▶ DATA FOR REVIEW

● ● ● ● ● ● ●

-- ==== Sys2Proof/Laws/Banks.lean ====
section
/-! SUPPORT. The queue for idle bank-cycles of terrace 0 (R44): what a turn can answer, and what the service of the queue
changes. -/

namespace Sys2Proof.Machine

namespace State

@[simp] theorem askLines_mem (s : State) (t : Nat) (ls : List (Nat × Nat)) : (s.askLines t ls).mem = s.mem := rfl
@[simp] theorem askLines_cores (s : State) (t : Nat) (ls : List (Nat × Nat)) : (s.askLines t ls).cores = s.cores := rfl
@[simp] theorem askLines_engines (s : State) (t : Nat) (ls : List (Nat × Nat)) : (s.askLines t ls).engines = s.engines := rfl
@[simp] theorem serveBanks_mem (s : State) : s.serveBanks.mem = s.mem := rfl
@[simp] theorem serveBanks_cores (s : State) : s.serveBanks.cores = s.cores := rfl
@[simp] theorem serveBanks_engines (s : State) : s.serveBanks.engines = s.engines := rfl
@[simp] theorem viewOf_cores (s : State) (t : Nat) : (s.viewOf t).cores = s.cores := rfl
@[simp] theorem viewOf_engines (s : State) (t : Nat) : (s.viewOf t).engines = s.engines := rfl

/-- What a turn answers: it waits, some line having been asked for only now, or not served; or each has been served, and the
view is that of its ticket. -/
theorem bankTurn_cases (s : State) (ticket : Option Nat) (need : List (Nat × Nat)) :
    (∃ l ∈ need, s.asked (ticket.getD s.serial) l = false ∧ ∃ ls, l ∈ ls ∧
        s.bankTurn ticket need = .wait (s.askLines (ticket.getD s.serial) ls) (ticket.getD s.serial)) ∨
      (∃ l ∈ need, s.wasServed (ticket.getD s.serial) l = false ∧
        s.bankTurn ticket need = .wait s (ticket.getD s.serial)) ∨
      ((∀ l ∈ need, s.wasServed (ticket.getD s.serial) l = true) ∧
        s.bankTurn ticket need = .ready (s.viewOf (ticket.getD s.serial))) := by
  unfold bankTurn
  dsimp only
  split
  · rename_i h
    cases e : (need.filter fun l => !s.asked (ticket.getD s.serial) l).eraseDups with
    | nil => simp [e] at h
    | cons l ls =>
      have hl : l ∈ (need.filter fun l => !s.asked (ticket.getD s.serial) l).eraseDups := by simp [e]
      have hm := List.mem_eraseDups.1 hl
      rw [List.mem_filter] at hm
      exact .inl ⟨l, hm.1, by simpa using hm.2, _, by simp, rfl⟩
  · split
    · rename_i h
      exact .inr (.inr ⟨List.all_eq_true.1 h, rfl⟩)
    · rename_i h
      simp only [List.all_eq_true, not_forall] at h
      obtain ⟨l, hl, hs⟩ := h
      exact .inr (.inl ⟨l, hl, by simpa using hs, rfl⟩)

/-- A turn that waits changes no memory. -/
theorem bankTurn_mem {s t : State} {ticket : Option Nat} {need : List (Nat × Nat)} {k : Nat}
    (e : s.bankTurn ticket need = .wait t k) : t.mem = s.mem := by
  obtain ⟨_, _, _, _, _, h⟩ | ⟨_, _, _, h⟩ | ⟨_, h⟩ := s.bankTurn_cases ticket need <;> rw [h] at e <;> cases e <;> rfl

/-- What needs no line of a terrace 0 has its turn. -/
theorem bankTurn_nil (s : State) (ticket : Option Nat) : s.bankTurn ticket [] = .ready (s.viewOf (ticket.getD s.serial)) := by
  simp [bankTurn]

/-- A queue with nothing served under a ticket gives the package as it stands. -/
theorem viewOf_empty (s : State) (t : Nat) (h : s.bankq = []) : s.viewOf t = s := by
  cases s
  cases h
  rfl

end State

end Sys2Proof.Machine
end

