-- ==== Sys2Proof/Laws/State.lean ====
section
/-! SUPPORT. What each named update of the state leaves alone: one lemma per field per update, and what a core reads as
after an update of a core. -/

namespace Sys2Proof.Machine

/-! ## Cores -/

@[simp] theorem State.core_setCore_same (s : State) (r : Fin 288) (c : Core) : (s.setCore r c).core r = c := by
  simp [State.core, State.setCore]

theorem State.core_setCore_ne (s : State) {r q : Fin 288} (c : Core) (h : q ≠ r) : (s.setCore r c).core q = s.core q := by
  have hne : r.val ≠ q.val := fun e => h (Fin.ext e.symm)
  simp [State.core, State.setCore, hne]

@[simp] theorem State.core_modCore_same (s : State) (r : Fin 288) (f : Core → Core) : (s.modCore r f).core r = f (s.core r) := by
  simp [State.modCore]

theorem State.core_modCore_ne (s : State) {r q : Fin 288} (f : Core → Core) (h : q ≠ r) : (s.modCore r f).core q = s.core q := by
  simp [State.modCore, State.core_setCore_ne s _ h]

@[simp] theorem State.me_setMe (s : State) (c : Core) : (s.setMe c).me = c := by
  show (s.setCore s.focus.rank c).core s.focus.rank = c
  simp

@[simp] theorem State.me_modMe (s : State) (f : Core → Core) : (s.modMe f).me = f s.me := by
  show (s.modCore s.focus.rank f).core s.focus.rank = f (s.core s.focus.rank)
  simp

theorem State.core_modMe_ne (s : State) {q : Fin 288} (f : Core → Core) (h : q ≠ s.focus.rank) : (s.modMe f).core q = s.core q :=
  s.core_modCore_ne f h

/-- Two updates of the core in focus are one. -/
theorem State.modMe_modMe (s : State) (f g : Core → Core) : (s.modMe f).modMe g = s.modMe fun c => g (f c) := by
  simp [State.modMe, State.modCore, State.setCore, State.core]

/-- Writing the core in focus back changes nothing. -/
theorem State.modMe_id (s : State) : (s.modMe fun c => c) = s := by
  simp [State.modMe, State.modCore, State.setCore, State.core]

● ● ● ● ● ● ●

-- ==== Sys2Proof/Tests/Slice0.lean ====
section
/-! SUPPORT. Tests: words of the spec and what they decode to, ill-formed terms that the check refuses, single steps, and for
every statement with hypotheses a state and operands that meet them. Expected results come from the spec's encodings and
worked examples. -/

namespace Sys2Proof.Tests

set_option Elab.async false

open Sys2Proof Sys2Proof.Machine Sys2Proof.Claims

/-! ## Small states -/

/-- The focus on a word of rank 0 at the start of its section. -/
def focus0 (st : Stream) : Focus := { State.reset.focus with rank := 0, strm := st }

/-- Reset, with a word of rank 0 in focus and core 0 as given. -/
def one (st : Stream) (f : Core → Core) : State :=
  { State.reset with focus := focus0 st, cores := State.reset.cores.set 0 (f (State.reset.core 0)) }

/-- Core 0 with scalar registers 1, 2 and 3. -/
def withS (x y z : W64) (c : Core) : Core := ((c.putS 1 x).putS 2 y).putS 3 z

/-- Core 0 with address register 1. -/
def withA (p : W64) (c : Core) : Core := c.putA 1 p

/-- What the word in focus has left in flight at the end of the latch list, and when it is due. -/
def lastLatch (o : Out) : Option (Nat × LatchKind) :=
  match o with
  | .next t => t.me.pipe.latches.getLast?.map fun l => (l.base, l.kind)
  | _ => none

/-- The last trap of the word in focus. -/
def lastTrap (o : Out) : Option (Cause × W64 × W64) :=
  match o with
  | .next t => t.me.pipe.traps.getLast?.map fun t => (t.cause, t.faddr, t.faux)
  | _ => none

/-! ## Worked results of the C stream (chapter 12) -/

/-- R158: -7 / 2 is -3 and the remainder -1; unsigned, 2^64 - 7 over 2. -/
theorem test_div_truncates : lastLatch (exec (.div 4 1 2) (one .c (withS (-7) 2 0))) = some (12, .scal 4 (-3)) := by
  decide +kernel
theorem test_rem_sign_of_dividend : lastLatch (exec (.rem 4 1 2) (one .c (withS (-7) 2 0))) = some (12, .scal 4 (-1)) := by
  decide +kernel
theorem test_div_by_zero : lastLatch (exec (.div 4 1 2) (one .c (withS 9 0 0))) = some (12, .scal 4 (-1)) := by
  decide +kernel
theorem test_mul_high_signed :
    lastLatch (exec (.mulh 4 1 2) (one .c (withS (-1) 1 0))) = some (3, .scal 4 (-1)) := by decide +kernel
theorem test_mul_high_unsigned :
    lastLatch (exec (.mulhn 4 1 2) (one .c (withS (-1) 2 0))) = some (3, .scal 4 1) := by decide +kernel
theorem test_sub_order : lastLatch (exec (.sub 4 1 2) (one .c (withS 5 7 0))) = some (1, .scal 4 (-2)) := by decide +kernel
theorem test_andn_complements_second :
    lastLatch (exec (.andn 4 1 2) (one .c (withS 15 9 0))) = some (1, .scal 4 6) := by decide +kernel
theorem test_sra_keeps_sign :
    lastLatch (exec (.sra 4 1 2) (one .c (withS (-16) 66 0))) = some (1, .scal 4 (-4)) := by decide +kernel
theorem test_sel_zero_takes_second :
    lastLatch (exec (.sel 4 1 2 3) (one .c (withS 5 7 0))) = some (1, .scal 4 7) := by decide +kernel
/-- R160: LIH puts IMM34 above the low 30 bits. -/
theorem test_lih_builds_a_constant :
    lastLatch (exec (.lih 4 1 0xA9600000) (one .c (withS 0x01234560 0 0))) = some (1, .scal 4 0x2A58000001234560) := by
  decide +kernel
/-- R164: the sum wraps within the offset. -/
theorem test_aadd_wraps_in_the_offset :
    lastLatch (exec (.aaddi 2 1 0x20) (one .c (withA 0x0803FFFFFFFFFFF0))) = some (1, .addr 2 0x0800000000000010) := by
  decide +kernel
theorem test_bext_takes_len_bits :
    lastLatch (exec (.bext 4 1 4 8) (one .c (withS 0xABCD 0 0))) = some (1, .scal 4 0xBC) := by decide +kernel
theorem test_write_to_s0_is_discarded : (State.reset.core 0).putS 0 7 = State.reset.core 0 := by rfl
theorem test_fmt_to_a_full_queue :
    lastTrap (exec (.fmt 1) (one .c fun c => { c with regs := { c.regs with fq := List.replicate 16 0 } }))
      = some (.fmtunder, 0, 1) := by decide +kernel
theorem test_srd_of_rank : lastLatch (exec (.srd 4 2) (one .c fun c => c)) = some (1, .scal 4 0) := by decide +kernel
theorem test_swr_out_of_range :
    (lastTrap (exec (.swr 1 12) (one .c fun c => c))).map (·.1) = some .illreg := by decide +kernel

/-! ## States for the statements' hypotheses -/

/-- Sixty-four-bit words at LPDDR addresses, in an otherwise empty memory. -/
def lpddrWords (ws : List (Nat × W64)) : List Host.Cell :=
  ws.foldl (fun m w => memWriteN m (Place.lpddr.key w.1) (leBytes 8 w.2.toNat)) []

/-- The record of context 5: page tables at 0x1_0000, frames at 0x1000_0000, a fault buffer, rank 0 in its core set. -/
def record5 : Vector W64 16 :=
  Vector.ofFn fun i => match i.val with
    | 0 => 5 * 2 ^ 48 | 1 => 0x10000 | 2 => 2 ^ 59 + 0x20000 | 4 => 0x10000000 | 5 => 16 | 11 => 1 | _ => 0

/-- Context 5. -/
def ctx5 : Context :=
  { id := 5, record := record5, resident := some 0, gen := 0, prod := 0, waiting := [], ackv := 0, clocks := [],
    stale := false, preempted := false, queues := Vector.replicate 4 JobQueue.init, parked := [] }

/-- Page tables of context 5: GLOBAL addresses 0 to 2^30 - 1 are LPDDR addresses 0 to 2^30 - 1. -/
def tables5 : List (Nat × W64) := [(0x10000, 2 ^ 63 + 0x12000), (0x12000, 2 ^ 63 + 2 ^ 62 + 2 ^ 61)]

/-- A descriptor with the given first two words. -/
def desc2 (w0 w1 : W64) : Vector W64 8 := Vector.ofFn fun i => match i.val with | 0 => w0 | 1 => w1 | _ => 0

● ● ● ● ● ● ●

▶ WHAT YOU SHOULD DO
Look back at the data above. Transcribe exactly the lines starting at the line that contains "-- ==== Sys2Proof/Laws/Banks.lean" and ending at the line that contains "(∃ l ∈ need, s.asked".

▶ SOLUTION FOR THIS PROBLEM
-- ==== Sys2Proof/Laws/Banks.lean ====
section
/-! SUPPORT. The queue for idle bank-cycles of terrace 0 (R44): what a turn can answer, and what the service of the queue
changes. -/

namespace Sys2Proof.Machine

namespace State

@[simp] theorem askLines_mem (s : State) (t : Nat) (ls : List (Nat × Nat)) : (s.askLines t ls).mem = s.mem := rfl
@[simp] theorem askLines_cores (s : State) (t : Nat) (ls : List (Nat × Nat)) : (s.askLines t ls).cores = s.cores := rfl
@[simp] theorem askLines_engines (s : State) (t : Nat) (ls : List (Nat × Nat)) : (s.askLines t ls).engines = s.engines := rfl
@[simp] theorem serveBanks_mem (s : State) : s.serveBanks.mem = s.mem := rfl
@[simp] theorem serveBanks_cores (s : State) : s.serveBanks.cores = s.cores := rfl
@[simp] theorem serveBanks_engines (s : State) : s.serveBanks.engines = s.engines := rfl
@[simp] theorem viewOf_cores (s : State) (t : Nat) : (s.viewOf t).cores = s.cores := rfl
@[simp] theorem viewOf_engines (s : State) (t : Nat) : (s.viewOf t).engines = s.engines := rfl

/-- What a turn answers: it waits, some line having been asked for only now, or not served; or each has been served, and the
view is that of its ticket. -/
theorem bankTurn_cases (s : State) (ticket : Option Nat) (need : List (Nat × Nat)) :
    (∃ l ∈ need, s.asked (ticket.getD s.serial) l = false ∧ ∃ ls, l ∈ ls ∧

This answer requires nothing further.